Our study showed that PKR negatively regulates Bcl2 expression in ovarian cancer cells, which is consistent with previous reports (57,58). PKR activation leads to the phosphorylation and inactivation of EIF2S1/EIF2-α, which results in the suppression of protein synthesis (3). Therefore, it is expected that PKR inactivation might increase Bcl2 expression through increased protein translation. However, in our case, we did not detect significant decrease of p-eIF2a upon PKR deletion (Fig. S2F), suggesting that protein translation is unlikely contributing to the increased Bcl2 expression in PKR-KO cells. In addition to its role in regulating protein translation, PKR plays a role in signal transduction and transcriptional control through the NF-kB, STAT1/3, p53, ATF, PTEN, MAPKs (JNK1/2 and p38), and the toll-like receptors (TLKs) (3). It will be interesting to investigate whether any of these signaling molecules is involved in regulating Bcl2 expression.
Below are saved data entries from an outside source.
-- ==== Sys2Proof/Machine/Premises.lean ====
section
/-!
DEFINITION. The named premises of 44_bus_engine.md: a conformant engine (R109, general knowledge) and fairness (R108). They
are assumptions a claim may take, never part of the machine.
-/

namespace Sys2Proof.Machine

open Sys2Proof

/-- A state right after reset, of any parameters (R125): every element at its reset value; the two registers the spec leaves
unspecified may hold any value (K15), and the ring contents are free (log 2). -/
def State.atReset (s : State) : Prop :=
  s = { State.reset with
        data := s.data
        hwstat := s.hwstat
        params := s.params
        schedule := s.schedule
        tick := s.tick }

/-- The engine mode `m` of R109. -/
inductive EngineMode where
  | idle | addr | mt | mr | held
deriving DecidableEq, Repr

/-- The engine mode at reset (R109, 70_reset_and_hazards.md R126). -/
def EngineMode.reset : EngineMode := .idle

/-- The table of R109: the mode after an answer of class `cls` to request `q` in mode `m`, with `bit0 = DATA[0]` when the
engine answers; none where the table does not admit the class. -/
def conformantNext (q : Req) (m : EngineMode) (bit0 : Bool) (cls : EventClass) : Option EngineMode :=
  match q, m, cls with
  | .start, .idle, .start => some .addr
  | .start, .addr, .repStart | .start, .mt, .repStart | .start, .mr, .repStart | .start, .held, .repStart => some .addr
  | .cont, .addr, .slawAck | .cont, .addr, .slawNack => if bit0 then none else some .mt
  | .cont, .addr, .slarAck => if bit0 then some .mr else none
  | .cont, .addr, .slarNack => if bit0 then some .held else none
  | .cont, .mt, .dtxAck | .cont, .mt, .dtxNack => some .mt
  | .cont, .mr, .drxAck | .ack, .mr, .drxAck => some .mr
  | .nack, .mr, .drxNack => some .held
  | _, _, _ => none

/-- What `ENG_CONFORMANT` asks of the moves made from a state with the engine in mode `m` (R109): every answer that is a
step is one the table admits; a completed STOP returns the mode to IDLE; nothing else changes it. A run from reset is
judged from `EngineMode.reset` (`engConformant`). -/
def conformantRun : EngineMode → State → List Move → Bool
  | _, _, [] => true
  | m, s, mv :: rest =>
    match stepBy mv s with
    | .next t =>
      match mv with
      | .engAnswer c _ =>
        if s.answerEnabled then
          match conformantNext s.req m (s.data.getLsbD 0) (classify s.params.statusMap c) with
          | some m' => conformantRun m' t rest
          | none => false
        else conformantRun m t rest
      | .engStop => conformantRun (if s.stopp then .idle else m) t rest
      | .host | .seq | .engDrop => conformantRun m t rest
    | .fault _ => true
    | .refused _ => true

/-- `ENG_CONFORMANT` (R109) of a run from reset: the moves `mvs` made from the reset state `s`, with the engine in its mode at
reset. -/
def engConformant (s : State) (mvs : List Move) : Prop :=
  s.atReset ∧ conformantRun EngineMode.reset s mvs = true

/-- An infinite run: each state follows from the one before it by the move made there (R46). -/
structure InfiniteRun where
  state : Nat → State
  move  : Nat → Move
  follows : ∀ n, stepBy (move n) (state n) = .next (state (n + 1))

/-- The first `n` moves of an infinite run. -/
def InfiniteRun.moves (r : InfiniteRun) (n : Nat) : List Move := (List.range n).map r.move

/-- `ENG_CONFORMANT` of an infinite run (R109): it starts at reset and each of its beginnings is conformant. -/
def InfiniteRun.engConformant (r : InfiniteRun) : Prop := ∀ n, Machine.engConformant (r.state 0) (r.moves n)

/-- `ENG_FAIR` (R108): no request stays unanswered for ever, and no STOP stays pending for ever. -/
def InfiniteRun.engFair (r : InfiniteRun) : Prop :=
  (∀ n, ∃ k, n ≤ k ∧ (r.state k).answerEnabled = false) ∧ (∀ n, ∃ k, n ≤ k ∧ (r.state k).stopp = false)

/-- Weak fairness of HOST and of SEQ (R108): one that has a step from some point on takes one. -/
def InfiniteRun.hostFair (r : InfiniteRun) : Prop :=
  ∀ n, (∀ k, n ≤ k → (r.state k).enabled .host = true) → ∃ k, n ≤ k ∧ r.move k = .host

def InfiniteRun.seqFair (r : InfiniteRun) : Prop :=
  ∀ n, (∀ k, n ≤ k → (r.state k).enabled .seq = true) → ∃ k, n ≤ k ∧ r.move k = .seq

end Sys2Proof.Machine
end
PKR exerts its function through variable signaling pathways likely in a cell type-dependent manner (3,4). Surprisingly, most of the known signaling downstream PKR including the major substrate eIF2α are not altered upon PKR inactivation in ovarian cancer cells (SKOV3 and TOV21G, Fig. S2F). In contrast, the RSK activity but not its upstream ERK1/2 kinases is greatly reduced in PKR knockout cells (Fig. S2E). Given that PKR positively regulates RSK activity and that RSK promotes cell survival in most conditions, it is unlikely that RSK mediates PKR’s role in Taxol chemosensitivity. However, these findings do possibly favor a model in which PKR controls cell/tumor growth through RSK.
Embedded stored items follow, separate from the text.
-- ==== Sys2Proof/Certificates/Slice0/Obligations.lean ====
section
/-!
DEFINITION. The statements for the provers, after the few functions they are written with. Every state is a state of any
parameters (C, W_BTR, STATUS_MAP, program), since these stand in the state (log 4).
-/

namespace Sys2Proof.Spec

open Sys2Proof Sys2Proof.Machine

/-- The engine takes a request: nothing outstanding (44_bus_engine.md R103, the negation of its fault condition). -/
def Idle (s : State) : Prop := s.req = .none ∧ s.int = false ∧ s.stopp = false

/-- TX or RX is empty, written out (41_ring_buffer.md R67). -/
def RingEmpty (r : Ring) : Prop := r.head = r.tail ∧ r.last = .read

/-- TX or RX is full, written out (R68). -/
def RingFull (r : Ring) : Prop := r.head = r.tail ∧ r.last = .write

/-- A ring of capacity `c` after a push of `b` (R70). -/
def pushed (c : Nat) (r : Ring) (b : Byte) : Ring :=
  { buf := r.buf.write r.head b, head := (r.head + 1) % c, tail := r.tail, last := .write }

/-- A ring of capacity `c` after a pop (R71). -/
def popped (c : Nat) (r : Ring) : Ring :=
  { buf := r.buf, head := r.head, tail := (r.tail + 1) % c, last := .read }

/-- A step of agent `g` that raised fault `k`: the state before it, plus FAULT (60_exceptions.md R113). -/
def faulted (s : State) (g : Agent) (k : FaultKind) : State := { s with fault := some ⟨k, g, s.hpc⟩ }

/-- The request R92 chooses, from whether TX is empty and from BTR. -/
def chosenRequest (txEmpty : Bool) (btr : Nat) : Action :=
  if txEmpty = false then .cont else if btr = 0 then .release else if btr = 1 then .nack else .cont

/-- What REQ holds after SEQ's request (R64). -/
def reqAfter (a : Action) : Req :=
  match a with
  | .start => .start
  | .cont => .cont
  | .ack => .ack
  | .nack => .nack
  | .clear => .clear
  | .stop | .release => .none

/-- The state after R92 from a state whose engine takes a request: the front byte of a TX that is not empty goes to
DATA, the request of `chosenRequest` is recorded with that DATA and handed over. -/
def acted (s : State) : State :=
  let e := decide (s.tx.head = s.tx.tail ∧ s.tx.last = .read)
  let d := if e then s.data else s.tx.slot .tx s.tx.tail
  let a := chosenRequest e s.btr
  { s with data := d, trace := s.trace ++ [⟨.seq, a, d⟩], req := reqAfter a }

/-- The state after a row that consumes the byte sent (R94-R97), with BTR set to `btr`. -/
def sent (c : Byte) (btr : Nat) (s : State) : State :=
  acted { s with status := c, int := false, tx := popped s.params.capacity s.tx, btr := btr }

/-- The request R98 chooses, from BTR after the byte is counted off. -/
def nextAcknowledge (btr : Nat) : Action := if btr = 0 then .release else if btr = 1 then .nack else .ack

/-- The state after R98: with BTR above 0 the byte in DATA is pushed into RX and counted off. -/
def received (c : Byte) (s : State) : State :=
  let a := nextAcknowledge (s.btr - 1)
  { s with
    status := c
    int := false
    rx := if s.btr = 0 then s.rx else pushed s.params.capacity s.rx s.data
    btr := s.btr - 1
    trace := s.trace ++ [⟨.seq, a, s.data⟩]
    req := reqAfter a }

/-- The state after a host command that is one step without result (`complete`). -/
def completed (s : State) : State := { s with hpc := s.hpc + 1, hph := .zero }

/-- The state after a host command that gives the result `v` and changes nothing else. -/
def reported (v : Word) (s : State) : State := { s with out := s.out ++ [v], hpc := s.hpc + 1, hph := .zero }

/-- The state after HOST's STOP of END_TX or END_RX, phase 0. -/
def stopIssued (s : State) : State :=
  { s with trace := s.trace ++ [⟨.host, .stop, s.data⟩], stopp := true, hph := .one }

/-- The state after BEGIN_TX or BEGIN_RX with the SLA byte `b`. -/
def begun (b : Byte) (s : State) : State :=
  { s with
    tx := pushed s.params.capacity s.tx b
    trace := s.trace ++ [⟨.host, .start, s.data⟩]
    req := .start
    hpc := s.hpc + 1
    hph := .zero }

/-- The three cases of BEGIN_TX and BEGIN_RX with the SLA byte `b` (42_host_commands.md R79, R82): `r` is the outcome
from `s`. -/
def BeginCases (b : Byte) (s : State) (r : Result) : Prop :=
  (¬ RingEmpty s.tx → r = .next s) ∧
  (RingEmpty s.tx → ¬ Idle s → r = .next (faulted s .host .requestCollision)) ∧
  (RingEmpty s.tx → Idle s → r = .next (begun b s))

/-- The cases of a row that consumes the byte sent, with BTR set to `btr` (43_sequencer.md R94-R97). -/
def SentCases (c : Byte) (btr : Nat) (s : State) (r : Result) : Prop :=
  (RingEmpty s.tx → r = .next (faulted s .seq .rbUnderflow)) ∧
  (¬ RingEmpty s.tx → s.req = .none → s.stopp = false → r = .next (sent c btr s)) ∧
  (¬ RingEmpty s.tx → ¬ (s.req = .none ∧ s.stopp = false) → r = .next (faulted s .seq .requestCollision))

/-- The cases of the data-received rows (R98). -/
def ReceivedCases (c : Byte) (s : State) (r : Result) : Prop :=
  (s.btr ≠ 0 → RingFull s.rx → r = .next (faulted s .seq .rbOverflow)) ∧
  ((s.btr = 0 ∨ ¬ RingFull s.rx) → s.req = .none → s.stopp = false → r = .next (received c s)) ∧
  ((s.btr = 0 ∨ ¬ RingFull s.rx) → ¬ (s.req = .none ∧ s.stopp = false) → r = .next (faulted s .seq .requestCollision))

/-- The moves in which the engine gives each answer and SEQ handles it. -/
def answered (es : List (Byte × Byte)) : List Move := es.flatMap fun e => [.engAnswer e.1 e.2, .seq]

/-- A push or a pop of a ring. -/
inductive RingOp where
  | push (b : Byte)
  | pop
deriving DecidableEq, Repr

/-- A sequence of ring operations, the bytes popped collected in order. -/
def runRing (which : Buffer) (c : Nat) : List RingOp → Ring → Except FaultKind (List Byte × Ring)
  | [], r => .ok ([], r)
  | .push b :: ops, r =>
    match r.pushBack c b with
    | .ok r' => runRing which c ops r'
    | .error k => .error k
  | .pop :: ops, r =>
    match r.popFront which c with
    | .ok (v, r') =>
      match runRing which c ops r' with
      | .ok (vs, r'') => .ok (v :: vs, r'')
      | .error k => .error k
    | .error k => .error k

/-- The same sequence on a plain queue of at most `c` bytes. -/
def runQueue (c : Nat) : List RingOp → List Byte → Except FaultKind (List Byte × List Byte)
  | [], q => .ok ([], q)
  | .push b :: ops, q => if q.length = c then .error .rbOverflow else runQueue c ops (q ++ [b])
  | .pop :: _, [] => .error .rbUnderflow
  | .pop :: ops, v :: q =>
    match runQueue c ops q with
    | .ok (vs, q') => .ok (v :: vs, q')
    | .error k => .error k

/-- Pushes in order, with nothing popped. -/
def pushAll (c : Nat) : List Byte → Ring → Except FaultKind Ring
  | [], r => .ok r
  | b :: bs, r =>
    match r.pushBack c b with
    | .ok r' => pushAll c bs r'
    | .error k => .error k

/-- The commands that push nothing into TX (R79-R88). -/
def StoresNothing (i : Instr) : Prop :=
  i = .endTx ∨ i = .endRx ∨ (∃ n, i = .requestBytes n) ∨ i = .available ∨ i = .read ∨ i = .getStatus ∨ i = .getBtr
    ∨ (∃ w, i = .illegal w)

/-- A capital hexadecimal digit. -/
def hexDigit (k : Nat) : Char := "0123456789ABCDEF".toList.getD k '?'

/-- The ways R62 writes a number below 256: decimal, and `0x` with one or two hexadecimal digits. -/
def spellings (n : Nat) : List (List Char) :=
  let decimal := if n < 10 then [hexDigit n] else if n < 100 then [hexDigit (n / 10), hexDigit (n % 10)]
    else [hexDigit (n / 100), hexDigit (n / 10 % 10), hexDigit (n % 10)]
  let two := ['0', 'x', hexDigit (n / 16), hexDigit (n % 16)]
  if n < 16 then [decimal, ['0', 'x', hexDigit n], two] else [decimal, two]

/-- A line with one operand. -/
def lineOf (m : String) (operand : List Char) : List Char := m.toList ++ ' ' :: operand

/-- The table of R66 as it is printed: the class of `s &&& 0xF8`. -/
def tableClass (s : Byte) : EventClass :=
  match (s &&& 0xF8).toNat with
  | 0x08 => .start
  | 0x10 => .repStart
  | 0x18 => .slawAck
  | 0x20 => .slawNack
  | 0x28 => .dtxAck
  | 0x30 => .dtxNack
  | 0x40 => .slarAck
  | 0x48 => .slarNack
  | 0x50 => .drxAck
  | 0x58 => .drxNack
  | _ => .other

end Sys2Proof.Spec

open Sys2Proof Sys2Proof.Machine Sys2Proof.Spec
Our findings also suggest that activation of PKR may be beneficial to enhance the Taxol-induced cytotoxicity in ovarian cancer cells (Fig. 4) and compounds that phenocopy PKR activation could be explored (59). However, targeting PKR requires special attention as PKR activation may be oncogenic in certain context (4). The identification of Bcl2 as a downstream mediator for PKR-driven Taxol chemosensitivity provides an alternative and probably better approach to overcome Taxol resistance. The Bcl2-specific inhibitor venetoclax (ABT199) is FDA-approved to treat multiple hematological malignancies including acute myeloid leukemia, chronic lymphocytic leukemia, and small lymphocytic leukemia (60). Venetoclax (in combination with other agents) is also being studied in the treatment of solid tumors including breast cancer and castration resistant prostate cancer (https://www.clinicaltrails.gov). Our study demonstrates that combining venetoclax with paclitaxel suppressed Taxol-resistant (SKOV3) tumor growth (Fig. 7). SKOV3 (and TOV21G) are not high-grade serous ovarian cancer (HGSOC) lines (61), the most prevalent subtype of ovarian cancer, therefore, it is worth using HGSOC cells to further validate our model. Nevertheless, since venetoclax is an FDA-approved agent, our findings revealed a new option for the treatment of recurrent ovarian cancer patients and could be rapidly tested in the clinic.